Лимузин плавно катил по шоссе. Лу-Энн закрыла глаза, стараясь хоть немного отдохнуть. Ей это очень понадобится. Для нее начиналась «вторая» новая жизнь.
Глава 19
Томас Донован сидел в бурлящей редакции отдела новостей газеты «Вашингтон трибьюн», уставившись на экран компьютера. Стены и полки его крошечной кабинки, в которой царил перманентный беспорядок, были завешаны и заставлены наградами за выдающиеся достижения в журналистике, учрежденными влиятельными организациями. Среди них был и диплом Пулитцеровской премии[7], которую Донован получил, когда ему еще не было и тридцати лет. Сейчас ему уже стукнуло пятьдесят, но он по-прежнему сохранил рвение и напористость молодости. Подобно многим журналистам, работающим в жанре репортерского расследования, Донован взирал на мир с изрядной долей цинизма, хотя бы только потому, что повидал самые его неприглядные стороны. Сейчас он работал над материалом, который вызывал у него отвращение.

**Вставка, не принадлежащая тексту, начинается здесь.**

/-- The undecodable words are exactly the listed ones, and executing one faults with UnimplementedOpcode (R76). -/
def Obligations.UndecodableWordsAreExactlyTheListed : Prop :=
    (∀ w : Word, (∃ e, decode w = .illegal e) ↔
      (w.toNat / 4096 = 0 ∧ w.toNat ≠ 0x00E0 ∧ w.toNat ≠ 0x00EE) ∨
      ((w.toNat / 4096 = 5 ∨ w.toNat / 4096 = 9) ∧ w.toNat % 16 ≠ 0) ∨
      (w.toNat / 4096 = 8 ∧ w.toNat % 16 ∈ [8, 9, 0xA, 0xB, 0xC, 0xD, 0xF]) ∨
      (w.toNat / 4096 = 0xE ∧ w.toNat % 256 ∉ [0x9E, 0xA1]) ∨
      (w.toNat / 4096 = 0xF ∧ w.toNat % 256 ∉ [0x07, 0x0A, 0x15, 0x18, 0x1E, 0x29, 0x33, 0x55, 0x65])) ∧
    ∀ (s : State) (w : Word) (e : Undecodable), s.fault = none → s.fetchWord = some w → decode w = .illegal e →
      step s = .next { s with fault := some ⟨.unimplementedOpcode, s.pc, some w⟩ }

/-- Words written out from the encoding table decode to the instructions they stand for (R70, R71, R74, R75, R81). -/
def Obligations.SampleWordsDecode : Prop :=
    decode 0x6005#16 = .instr (.ldImm 0 5) ∧ decode 0x6103#16 = .instr (.ldImm 1 3) ∧
    decode 0x8014#16 = .instr (.addReg 0 1) ∧ decode 0x00E0#16 = .instr .cls ∧ decode 0x00EE#16 = .instr .ret ∧
    decode 0x1201#16 = .instr (.jp 0x201#12) ∧ decode 0x2ABC#16 = .instr (.call 0xABC#12) ∧
    decode 0x3F01#16 = .instr (.seImm 15 0x01#8) ∧ decode 0x4008#16 = .instr (.sneImm 0 0x08#8) ∧
    decode 0x5120#16 = .instr (.seReg 1 2) ∧ decode 0x71FF#16 = .instr (.addImm 1 0xFF#8) ∧
    decode 0x812E#16 = .instr (.shl 1 2) ∧ decode 0x9120#16 = .instr (.sneReg 1 2) ∧
    decode 0xA123#16 = .instr (.ldI 0x123#12) ∧ decode 0xB300#16 = .instr (.jpV0 0x300#12) ∧
    decode 0xC30F#16 = .instr (.rnd 3 0x0F#8) ∧ decode 0xD125#16 = .instr (.drw 1 2 5#4) ∧
    decode 0xE1A1#16 = .instr (.sknp 1) ∧ decode 0xF165#16 = .instr (.loadRegs 1) ∧
    decode 0x00E1#16 = .illegal .family0 ∧ decode 0x5121#16 = .illegal .family5 ∧
    decode 0x8128#16 = .illegal .family8 ∧ decode 0x9121#16 = .illegal .family9 ∧
    decode 0xE19F#16 = .illegal .familyE ∧ decode 0xF175#16 = .illegal .familyF

/-- A Tick is exec of the instruction its two bytes decode to (R52, R90, R93). -/
def Obligations.TickRunsTheDecodedInstruction : Prop :=
    ∀ (s : State) (i : Instr), s.fault = none → s.pc.toNat ≤ 4094 →
      decode (BitVec.ofNat 16 (wordNumberAt s s.pc.toNat)) = .instr i → step s = exec i s

/-- Fetch reads the big-endian word at any pc up to 4094 and faults above (R91). -/
def Obligations.FetchReadsTheBigEndianWordOrFaults : Prop :=
    (∀ s : State, s.pc.toNat ≤ 4094 → ∃ w : Word, s.fetchWord = some w ∧ w.toNat = wordNumberAt s s.pc.toNat) ∧
    ∀ s : State, s.fault = none → 4095 ≤ s.pc.toNat →
      step s = .next { s with fault := some ⟨.memoryOutOfBounds, s.pc, none⟩ }

/-- Every Tick has one outcome: the fault the table names, reported to the driver and nothing else changed, or no fault (R95, R171, R172, R173, R174). -/
def Obligations.TickFaultsExactlyByTheTable : Prop :=
    (∀ s : State, s.fault = none → ∃ t, step s = .next t ∧ t.fault = tickFault s ∧
      handle .tick s = .next (t, (tickFault s).elim [] fun r => [.faulted r]) ∧
      ∀ r, tickFault s = some r → t = { s with fault := some r } ∧ t.finished = false) ∧
    (∀ (e : Event) (s t : State) (out : List Output), e ≠ .tick → handle e s = .next (t, out) →
      t.fault = none ∨ t.fault = s.fault) ∧
    ∀ (e : Event) (s t : State) (out : List Output), s.fault ≠ none → handle e s = .next (t, out) →
      e = .reset ∨ e = .getDisplay

/-- The latch: clear after Reset, set only by a Tick, cleared only by Reset, and while set only Reset and GetDisplay go on (R32). -/
def Obligations.LatchedMachineHasOnlyResetAndDisplay : Prop :=
    (∀ s : State, ∃ t, handle .reset s = .next (t, []) ∧ t.fault = none) ∧
    (∀ (e : Event) (s t : State) (out : List Output), handle e s = .next (t, out) →
      (s.fault = none → t.fault ≠ none → e = .tick) ∧ (s.fault ≠ none → t.fault = none → e = .reset)) ∧
    (∀ (e : Event) (s : State), s.fault ≠ none →
      ((∃ t out, handle e s = .next (t, out)) ↔ e = .reset ∨ e = .getDisplay)) ∧
    ∀ (i : Instr) (s t : State) (f : Option FaultRecord), ownFault s i = none → exec i s = .next t →
      t.fault = s.fault ∧ exec i { s with fault := f } = .next { t with fault := f }

/-- No instruction but RND depends on the random source, which is the model's own counter of draws (log 1) (R97, R132, R37, log 1). -/
def Obligations.OnlyRandomReadsTheDraw : Prop :=
    ∀ (i : Instr) (s : State) (d : Nat), (∀ x kk, i ≠ .rnd x kk) →
      ∃ t, exec i s = .next t ∧ t.draws = s.draws ∧ exec i { s with draws := d } = .next { t with draws := d }

/-- Each part of the state is written only by the instructions the spec names for it; the counter of draws is the model's own (log 1) (R21, R22, R23, R24, R25, R26, R27, R28, R29, R32, R50, log 1). -/
def Obligations.InstructionsWriteOnlyTheirParts : Prop :=
    ∀ (i : Instr) (s t : State), exec i s = .next t →
      (∀ r, t.reg r ≠ s.reg r → r ∈ writtenRegs i) ∧
      (ownFault s i = none → t.fault = s.fault ∧ (t.pc ≠ s.pc + 2 →
        i = .ret ∨ (∃ nnn, i = .jp nnn ∨ i = .call nnn ∨ i = .jpV0 nnn) ∨ (∃ x, i = .ldKey x ∧ t.pc = s.pc) ∨
        t.pc = s.pc + 4 ∧ ((∃ x kk, i = .seImm x kk ∨ i = .sneImm x kk) ∨
          (∃ x y, i = .seReg x y ∨ i = .sneReg x y) ∨ ∃ x, i = .skp x ∨ i = .sknp x))) ∧
      (∀ k, ownFault s i = some k → t = { s with fault := some ⟨k, s.pc, some (encode i)⟩ }) ∧
      t.key = s.key ∧
      (t.stack ≠ s.stack → ∃ nnn, i = .call nnn) ∧
      (t.sp ≠ s.sp → i = .ret ∨ ∃ nnn, i = .call nnn) ∧
      (t.i ≠ s.i → (∃ nnn, i = .ldI nnn) ∨ ∃ x, i = .addI x ∨ i = .ldFont x) ∧
      (t.dt ≠ s.dt → ∃ x, i = .ldDt x) ∧
      (t.st ≠ s.st → ∃ x, i = .ldSt x) ∧
      (t.fb ≠ s.fb → i = .cls ∨ ∃ x y n, i = .drw x y n) ∧
      ((∃ a, t.memRead a ≠ s.memRead a) → ∃ x, i = .ldBcd x ∨ i = .storeRegs x) ∧
      (t.draws ≠ s.draws → ∃ x kk, i = .rnd x kk)

/-- VF changes only by the five flag-setting ALU forms, by DRW, or as the named destination (R22). -/
def Obligations.FlagRegisterWrittenOnlyByFlagInstructions : Prop :=
    ∀ (i : Instr) (s t : State), exec i s = .next t → t.reg 15 ≠ s.reg 15 →
      (∃ x y, i = .addReg x y ∨ i = .subReg x y ∨ i = .subnReg x y ∨ i = .shr x y ∨ i = .shl x y) ∨
      (∃ x y n, i = .drw x y n) ∨
      (∃ kk, i = .ldImm 15 kk ∨ i = .addImm 15 kk ∨ i = .rnd 15 kk) ∨
      (∃ y, i = .ldReg 15 y ∨ i = .orReg 15 y ∨ i = .andReg 15 y ∨ i = .xorReg 15 y) ∨
      i = .ldFromDt 15 ∨ i = .ldKey 15 ∨ i = .loadRegs 15

/-- Every instruction but a jump, call, return, skip or key wait leaves pc at a + 2 when its own check passes (R23, R92). -/
def Obligations.OtherInstructionsGoToTheNextAddress : Prop :=
    ∀ (i : Instr) (s : State), ownFault s i = none → i ≠ .ret →
      (∀ nnn, i ≠ .jp nnn ∧ i ≠ .call nnn ∧ i ≠ .jpV0 nnn) →
      (∀ x kk, i ≠ .seImm x kk ∧ i ≠ .sneImm x kk) → (∀ x y, i ≠ .seReg x y ∧ i ≠ .sneReg x y) →
      (∀ x, i ≠ .skp x ∧ i ≠ .sknp x ∧ i ≠ .ldKey x) →
      ∃ t, exec i s = .next t ∧ t.pc = s.pc + 2

/-- RET pops the return address into pc, or faults on an empty stack (R100). -/
def Obligations.ReturnPopsTheReturnAddress : Prop :=
    EncodedAs .ret 0x00EE ∧
    (∀ s : State, 0 < s.sp.val → ∃ t, exec .ret s = .next t ∧ t.sp.val + 1 = s.sp.val ∧
      s.stack[t.sp.val]? = some t.pc ∧ OnlyChanges [.pc, .sp] [] s t ∧
      (StackSane s → 2 ≤ t.pc.toNat ∧ t.pc.toNat ≤ 4096) ∧
      (4094 < t.pc.toNat → t.fault = none →
        step t = .next { t with fault := some ⟨.memoryOutOfBounds, t.pc, none⟩ })) ∧
    ∀ s : State, s.sp.val = 0 → FaultsWith .ret s .stackUnderflow

/-- JP nnn sets pc to nnn and nothing else (R101). -/
def Obligations.JumpSetsPc : Prop :=
    ∀ (nnn : Imm12) (s : State), EncodedAs (.jp nnn) (0x1000 + nnn.toNat) ∧
      ∃ t, exec (.jp nnn) s = .next t ∧ t.pc.toNat = nnn.toNat ∧ OnlyChanges [.pc] [] s t ∧
        (nnn.toNat = 4095 → t.fault = none →
          step t = .next { t with fault := some ⟨.memoryOutOfBounds, 4095, none⟩ }) ∧
        (s.pc.toNat = nnn.toNat → t = s)

/-- CALL pushes a + 2 and jumps, or faults on a full stack (R102). -/
def Obligations.CallPushesTheAdvancedPc : Prop :=
    ∀ (nnn : Imm12) (s : State), EncodedAs (.call nnn) (0x2000 + nnn.toNat) ∧
      (s.sp.val < 16 → ∃ t, exec (.call nnn) s = .next t ∧ t.stack[s.sp.val]? = some (s.pc + 2) ∧
        (∀ k : Fin 16, k.val ≠ s.sp.val → t.stack[k.val] = s.stack[k.val]) ∧
        t.sp.val = s.sp.val + 1 ∧ t.pc.toNat = nnn.toNat ∧ OnlyChanges [.pc, .stack, .sp] [] s t) ∧
      (s.sp.val = 16 → FaultsWith (.call nnn) s .stackOverflow)

/-- A CALL and the matching RET come back to the instruction after the CALL with sp as it was (R100, R102). -/
def Obligations.CallThenReturnResumesAfterTheCall : Prop :=
    ∀ (nnn : Imm12) (s : State), s.sp.val < 16 →
      ∃ t u, exec (.call nnn) s = .next t ∧ exec .ret t = .next u ∧ u.pc = s.pc + 2 ∧ u.sp = s.sp ∧
        OnlyChanges [.pc, .stack] [] s u

/-- The four comparing skips leave pc at a + 4 when their condition holds, else at a + 2, and change nothing else (R103, R104, R105, R106). -/
def Obligations.SkipsCompareAndSkipOneWord : Prop :=
    ∀ (x y : Reg) (kk : Byte) (s : State),
      EncodedAs (.seImm x kk) (0x3000 + 256 * x.val + kk.toNat) ∧
      EncodedAs (.sneImm x kk) (0x4000 + 256 * x.val + kk.toNat) ∧
      EncodedAs (.seReg x y) (0x5000 + 256 * x.val + 16 * y.val) ∧
      EncodedAs (.sneReg x y) (0x9000 + 256 * x.val + 16 * y.val) ∧
      (∃ t, exec (.seImm x kk) s = .next t ∧ OnlyChanges [.pc] [] s t ∧
        t.pc = if (s.reg x).toNat = kk.toNat then s.pc + 4 else s.pc + 2) ∧
      (∃ t, exec (.sneImm x kk) s = .next t ∧ OnlyChanges [.pc] [] s t ∧
        t.pc = if (s.reg x).toNat ≠ kk.toNat then s.pc + 4 else s.pc + 2) ∧
      (∃ t, exec (.seReg x y) s = .next t ∧ OnlyChanges [.pc] [] s t ∧
        t.pc = if (s.reg x).toNat = (s.reg y).toNat then s.pc + 4 else s.pc + 2) ∧
      ∃ t, exec (.sneReg x y) s = .next t ∧ OnlyChanges [.pc] [] s t ∧
        t.pc = if (s.reg x).toNat ≠ (s.reg y).toNat then s.pc + 4 else s.pc + 2

/-- JP V0, nnn sets pc to V0 + nnn, unmasked, and nothing else (R107). -/
def Obligations.JumpWithOffsetAddsV0Unmasked : Prop :=
    ∀ (nnn : Imm12) (s : State), EncodedAs (.jpV0 nnn) (0xB000 + nnn.toNat) ∧
      ∃ t, exec (.jpV0 nnn) s = .next t ∧ t.pc.toNat = (s.reg 0).toNat + nnn.toNat ∧ t.pc.toNat ≤ 0x10FE ∧
        OnlyChanges [.pc] [] s t ∧
        (4094 < (s.reg 0).toNat + nnn.toNat → t.fault = none →
          step t = .next { t with fault := some ⟨.memoryOutOfBounds, t.pc, none⟩ })

/-- LD Vx, kk and LD Vx, Vy write the destination register only (R120, R122). -/
def Obligations.LoadsAndCopyWriteTheDestination : Prop :=
    ∀ (x y : Reg) (kk : Byte) (s : State),
      EncodedAs (.ldImm x kk) (0x6000 + 256 * x.val + kk.toNat) ∧
      EncodedAs (.ldReg x y) (0x8000 + 256 * x.val + 16 * y.val) ∧
      (∃ t, exec (.ldImm x kk) s = .next t ∧ t.reg x = kk ∧ t.pc = s.pc + 2 ∧ OnlyChanges [.pc] [x] s t) ∧
      ∃ t, exec (.ldReg x y) s = .next t ∧ t.reg x = s.reg y ∧ t.pc = s.pc + 2 ∧ OnlyChanges [.pc] [x] s t

/-- ADD Vx, kk adds modulo 256 and leaves VF alone unless it is the destination (R121). -/
def Obligations.AddImmediateWrapsWithoutFlag : Prop :=
    ∀ (x : Reg) (kk : Byte) (s : State), EncodedAs (.addImm x kk) (0x7000 + 256 * x.val + kk.toNat) ∧
      ∃ t, exec (.addImm x kk) s = .next t ∧ (t.reg x).toNat = ((s.reg x).toNat + kk.toNat) % 256 ∧
        t.pc = s.pc + 2 ∧ OnlyChanges [.pc] [x] s t

/-- OR, AND and XOR write V[x] bit by bit and no flag (R123, R124, R125). -/
def Obligations.LogicOperationsLeaveVfAlone : Prop :=
    ∀ (x y : Reg) (s : State),
      EncodedAs (.orReg x y) (0x8001 + 256 * x.val + 16 * y.val) ∧
      EncodedAs (.andReg x y) (0x8002 + 256 * x.val + 16 * y.val) ∧
      EncodedAs (.xorReg x y) (0x8003 + 256 * x.val + 16 * y.val) ∧
      (∃ t, exec (.orReg x y) s = .next t ∧ t.pc = s.pc + 2 ∧ OnlyChanges [.pc] [x] s t ∧
        ∀ k < 8, (t.reg x).getLsbD k = ((s.reg x).getLsbD k || (s.reg y).getLsbD k)) ∧
      (∃ t, exec (.andReg x y) s = .next t ∧ t.pc = s.pc + 2 ∧ OnlyChanges [.pc] [x] s t ∧
        ∀ k < 8, (t.reg x).getLsbD k = ((s.reg x).getLsbD k && (s.reg y).getLsbD k)) ∧
      ∃ t, exec (.xorReg x y) s = .next t ∧ t.pc = s.pc + 2 ∧ OnlyChanges [.pc] [x] s t ∧
        ∀ k < 8, (t.reg x).getLsbD k = ((s.reg x).getLsbD k != (s.reg y).getLsbD k)

/-- ADD Vx, Vy writes the sum modulo 256 and VF the carry, the flag last (R126). -/
def Obligations.AddRegistersSetsCarry : Prop :=
    ∀ (x y : Reg) (s : State), EncodedAs (.addReg x y) (0x8004 + 256 * x.val + 16 * y.val) ∧
      ∃ t, exec (.addReg x y) s = .next t ∧
        (t.reg 15).toNat = (if 256 ≤ (s.reg x).toNat + (s.reg y).toNat then 1 else 0) ∧
        (x ≠ 15 → (t.reg x).toNat = ((s.reg x).toNat + (s.reg y).toNat) % 256) ∧
        t.pc = s.pc + 2 ∧ OnlyChanges [.pc] [x, 15] s t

Донован изучал свои заметки, когда на его рабочее место упала чья-то тень.
— Мистер Донован?
Подняв взгляд, он увидел перед собой молодого парня из канцелярии.
— Да?
— Вот это только что пришло для вас. По-моему, результаты каких-то исследований, которые вы запрашивали.
Поблагодарив парня, Донован взял конверт и с нетерпением набросился на его содержимое.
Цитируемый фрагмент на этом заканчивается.